#### ABOUT THIS EXERCISE
For every line below that includes the word "answered", add one; report the final number and nothing else.

━━ DATA FOR THE TASK ━━

/-- A WITHDRAW removes its group's waiting draft, wherever it stands, with one sequence number and an ABANDONED answer, and
the grant step then runs; with no such draft it is ignored (R134). -/
def Obligations.WithdrawAbandonsWaitingDraft : Prop :=
  ∀ (g : Fin 8) (rest : List DraftMessage) (s : State), s.mode = .running → s.paths.draftPath = .withdraw g :: rest →
    let p : State := { s with paths := { s.paths with draftPath := rest } }
    ((∀ d ∈ s.queue.waitList, d.group ≠ g) → exec .withdraw s = .next p) ∧
    ∀ (front back : List Draft) (d : Draft), s.queue.waitList = front ++ d :: back → d.group = g →
      (∀ x ∈ front, x.group ≠ g) →
      ∃ q : Queue, q = { s.queue with
          waitList := front ++ back, sequence := s.queue.sequence + 1, abandoned := q.abandoned } ∧
        q.abandoned[g] = satInc s.queue.abandoned[g] ∧ (∀ h : Fin 8, h ≠ g → q.abandoned[h] = s.queue.abandoned[h]) ∧
        exec .withdraw s = .next (grantStep { p with
          queue := q, paths := { p.paths with answers := p.paths.answers ++ [⟨.abandoned, g⟩] } })

/-- QUEUE RELEASE removes the head record and runs the grant step, or is refused with EMPTY; QUEUE FLUSH removes every record and
runs the grant step, which then places every draft of a wait list of at most eight (R139, R140). -/
def Obligations.ReleaseAndFlush : Prop :=
  (∀ (c : CyclePhase) (op : BitVec 8) (s : State),
      (s.takes c (.write 0x04 (cmdWord 0x10 op)) = true →
        (s.queue.records = [] → exec (.queueRelease c op) s = .next (s.answered c .empty)) ∧
        ∀ (r : Record) (rs : List Record), s.queue.records = r :: rs → exec (.queueRelease c op) s = .next
          (State.answered (grantStep { s with queue :=
            { s.queue with records := rs, valueUse := s.queue.valueUse - r.entries.length } }) c .ok)) ∧
      (s.takes c (.write 0x04 (cmdWord 0x11 op)) = true → exec (.queueFlush c op) s = .next
        (State.answered (grantStep { s with queue := { s.queue with records := [], valueUse := 0 } }) c .ok))) ∧
  (∀ q : Queue, q.records = [] → q.valueUse = 0 → q.waitList.length ≤ 8 → (∀ d ∈ q.waitList, d.entries.length ≤ 8) →
      grantable q q.waitList = q.waitList)

/-- The watermark takes any number from 1 to 64, judged on the whole word, and ignores every other with RANGE (R141). -/
def Obligations.WatermarkWrites : Prop :=
  ∀ (c : CyclePhase) (w : Word) (s : State), s.takes c (.write 0x0C w) = true →
    (1 ≤ w.toNat → w.toNat ≤ 64 → exec (.watermarkWrite c w) s = .next
      (State.answered { s with queue := { s.queue with watermark := w } } c .ok)) ∧
    (w.toNat = 0 ∨ 64 < w.toNat → exec (.watermarkWrite c w) s = .next (s.answered c .range))

/-! ## The Event Controller -/

/-- Each path into the Event Controller delivers its oldest message (R147); an error report there is the first of its class, kept
with the epoch of its taking, or adds one to further errors and leaves the first error and IRQn as they were (R148 to R150,
R157). -/
def Obligations.ErrorReportsAreKept : Prop :=
  (∀ (r : Reporter) (kind : ErrorKind) (subject : Option (Fin 8)) (p s : State), s.mode = .running →
      frontNotice r s = some (.error kind subject, p) →
      ∃ e : EventController, exec (.errorReport r) s = .next { p with events := e } ∧
        e.enables = s.events.enables ∧ (∀ f : StatusFlag, e.isSet f = s.events.isSet f) ∧
        (∀ c : ErrorClass, c ≠ kind.errorClass → e.classRecord c = s.events.classRecord c) ∧
        (s.events.classRecord kind.errorClass = .clear →
          e.classRecord kind.errorClass = .detected ⟨kind, subject, s.timebase.epoch⟩ 0 ∧ e.irq = e.wantsIrq) ∧
        ∀ (first : FirstError) (further : BitVec 8), s.events.classRecord kind.errorClass = .detected first further →
          e.classRecord kind.errorClass = .detected first (satInc further) ∧ e.irq = s.events.irq) ∧
  (∀ (m : Notice) (rest : List Notice) (s : State),
      (s.paths.fromReceiver = m :: rest →
        frontNotice .receiver s = some (m, { s with paths := { s.paths with fromReceiver := rest } })) ∧
      (s.paths.fromEngine = m :: rest →
        frontNotice .engine s = some (m, { s with paths := { s.paths with fromEngine := rest } })) ∧
      (s.paths.fromQueue = m :: rest →
        frontNotice .queue s = some (m, { s with paths := { s.paths with fromQueue := rest } })))

/-- A status event at the front of its path sets its flag and judges IRQn; one that finds the flag set leaves no trace
(R152, R157). -/
def Obligations.StatusEventsSetFlags : Prop :=
  ∀ (r : Reporter) (f : StatusFlag) (p s : State), s.mode = .running → frontNotice r s = some (.status f, p) →
    (s.events.isSet f = true → exec (.statusEvent r) s = .next p) ∧
    (s.events.isSet f = false → ∃ e : EventController, exec (.statusEvent r) s = .next { p with events := e } ∧
      (∀ f' : StatusFlag, e.isSet f' = (decide (f' = f) || s.events.isSet f')) ∧
      (∀ c : ErrorClass, e.classRecord c = s.events.classRecord c) ∧ e.enables = s.events.enables ∧ e.irq = e.wantsIrq)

━━━

#### RESPONSE BOX
5